In the example shown in FIG. 2, a topology structure between the first service board and the switch board is a mesh topology structure. During actual application, the topology structure between the first service board and the switch board may alternatively be a bus topology structure. FIG. 3 is a third schematic of a structure of a cluster device according to an embodiment of this application. As shown in FIG. 3, on the basis of FIG. 2, a topology structure between the first service board and the switch board is a bus topology structure.

According to the descriptions of FIG. 1, it can be learned that, the second service board and the first cluster transfer board share one slot. Therefore, in FIG. 2, the two first slots may be used to accommodate one first service board and one first cluster transfer board. Alternatively, the two first slots are used to accommodate two second service boards or two first cluster transfer boards. FIG. 4 is a fourth schematic of a structure of a cluster device according to an embodiment of this application. As shown in FIG. 4, on the basis of FIG. 2, the first slot 103 is used to accommodate a first cluster transfer board 401. The first slot 204 is used to accommodate a first cluster transfer board 402. FIG. 5 is a fifth schematic of a structure of a cluster device according to an embodiment of this application. As shown in FIG. 5, on the basis of FIG. 2, the first slot 103 in the cluster device 100 is used to accommodate a second service board 501. The first slot 204 is used to accommodate a second service board 502.

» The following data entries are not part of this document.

-- ==== Sys2Proof/Machine/Transmitter.lean ====
section
/-! DEFINITION. The Bus Transmitter (R132 to R137): pulseEnable, sendNibble, SENDN. -/

namespace Sys2Proof.Machine

/-- `pulseEnable()` (R132). -/
def pulseEnable (cfg : Cfg) : List Prim := [.emit (.e true), .hold cfg.tPw, .emit (.e false), .hold cfg.tSettle]

/-- `sendNibble(n)` (R133): any value, masked to its low 4 bits; RS is not touched. -/
def sendNibble (cfg : Cfg) (n : Nat) : List Prim := [.emit (.d (maskNibble n)), .hold cfg.tSetup] ++ pulseEnable cfg

/-- SENDN's expansion before `Complete(OK)` (R135). -/
def sendnBody (cfg : Cfg) (nibble : Nibble) : List Prim := sendNibble cfg nibble.toNat

/-- SENDN (R135): it does not require INITIALIZED. -/
def execSendn (nibble : Nibble) (s : State) : Result :=
  s.acceptCommand (s.acceptCheck false false false) (sendnBody s.cfg nibble)

end Sys2Proof.Machine
end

In this application, the first slot may be used to accommodate the first cluster transfer board. To meet networking requirements of the cluster device in different scenarios, the first cluster transfer board includes one of a second cluster transfer board and a third cluster transfer board. The second cluster transfer board and the third cluster transfer board have different functions. Descriptions are provided below by using an example.

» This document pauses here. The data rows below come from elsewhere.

/-- R196, R197: a stream of PUTCs, at least one, emits only the PUTCs' own events, every byte with RS = 1 and no
instruction byte. That the host's words come from `stream` is the model's choice (log 3). -/
def Obligations.CharacterStreamHasNoInstructionByte : Prop :=
  ∀ (cs : List Byte) (s : State), s.rst = false → s.busy = false → s.hostWait = .untilReady → s.cfgOk = true →
    s.initialized = true → s.cmdValid = true →
    s.cmdWord :: s.stream.map Request.word = cs.map (fun c => encode (.putc c)) →
    ∃ t, Host.Core.run Sys2Proof.core cs.length s = .next t ∧ Completed .ok t ∧ t.initialized = true ∧
      eventsOf t.trace = eventsOf s.trace ++
        cs.flatMap (fun c => .accept (encode (.putc c)) :: (byteEvents true c ++ [.done .ok]))

/-! ## The reference observer -/

/-- R84: what an instruction byte does to the observer. -/
def Obligations.InstructionBytesAct : Prop :=
  ∀ v : View,
    (∀ a, a < 128 → (v.instruction 0x01#8).ddram.read a = some 0x20#8) ∧ (v.instruction 0x01#8).ac = some 0#7 ∧
    (∀ a : DdramAddr, v.instruction (1#1 ++ a) = { v with ac := some a }) ∧
    v.instruction 0x28#8 = { v with mode := { v.mode with function := some 0x28#8 } } ∧
    v.instruction 0x0C#8 = { v with mode := { v.mode with display := some 0x0C#8 } } ∧
    v.instruction 0x06#8 = { v with mode := { v.mode with entry := some 0x06#8 } } ∧
    (∀ b : Byte, b.toNat < 0x80 → b ≠ 0x01#8 → b ≠ 0x28#8 → b ≠ 0x0C#8 → b ≠ 0x06#8 → v.instruction b = View.unknown)

/-- R85: what a character byte does to the observer. The model's own choices: a cell outside 0x00-0x27 and 0x40-0x67 is
known like any other (log 18), and under an entry mode other than 0x06 the next address is UNKNOWN (log 11). -/
def Obligations.CharacterBytesAct : Prop :=
  ∀ (ctrl : CtrlNextAc) (v : View) (b : Byte),
    (∀ a : DdramAddr, v.ac = some a →
      (v.character ctrl b).ddram.read a.toNat = some b ∧
      (∀ k, k ≠ a.toNat → (v.character ctrl b).ddram.read k = v.ddram.read k) ∧
      (v.mode.entry = some 0x06#8 → a.toNat ≤ 0x26 ∨ (0x40 ≤ a.toNat ∧ a.toNat ≤ 0x66) →
        (v.character ctrl b).ac = some (BitVec.ofNat 7 (a.toNat + 1))) ∧
      (v.mode.entry = some 0x06#8 → ¬ (a.toNat ≤ 0x26 ∨ (0x40 ≤ a.toNat ∧ a.toNat ≤ 0x66)) →
        (v.character ctrl b).ac = ctrl.map (fun f => f a)) ∧
      (v.mode.entry ≠ some 0x06#8 → (v.character ctrl b).ac = none)) ∧
    (v.ac = none → (∀ k, (v.character ctrl b).ddram.read k = none) ∧ (v.character ctrl b).ac = none)

/-- The observer's DDRAM keeps its canonical form on every trace. -/
def Obligations.ObservedDdramStaysCanonical : Prop :=
  ∀ (ctl : Controller) (cfg : Cfg) (tr : Trace), (observe ctl cfg tr).ddram.wf = true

In a first example, when the first slot is used to accommodate the second cluster transfer board, the second cluster transfer board is configured to: receive an electrical signal of the service signal from the switch board, and perform power amplification and shaping on the electrical signal. The second cluster transfer board is further configured to perform optical-to-electrical conversion processing on the electrical signal, to obtain an optical signal of the service signal. The second cluster transfer board is further configured to: perform power amplification on the optical signal, and transmit the amplified optical signal to the another cluster device. When the first slot is used to accommodate the third cluster transfer board, the third cluster transfer board is configured to: receive an electrical signal of the service signal from the switch board, and perform power amplification and shaping on the electrical signal. The third cluster transfer board is further configured to: perform optical-to-electrical conversion processing on the electrical signal, to obtain an optical signal of the service signal, and transmit the optical signal of the service signal to the another cluster device. During actual application, when a distance between the cluster device 100 and the another cluster device is short, the third cluster transfer board may not need to perform power amplification on the optical signal of the service signal.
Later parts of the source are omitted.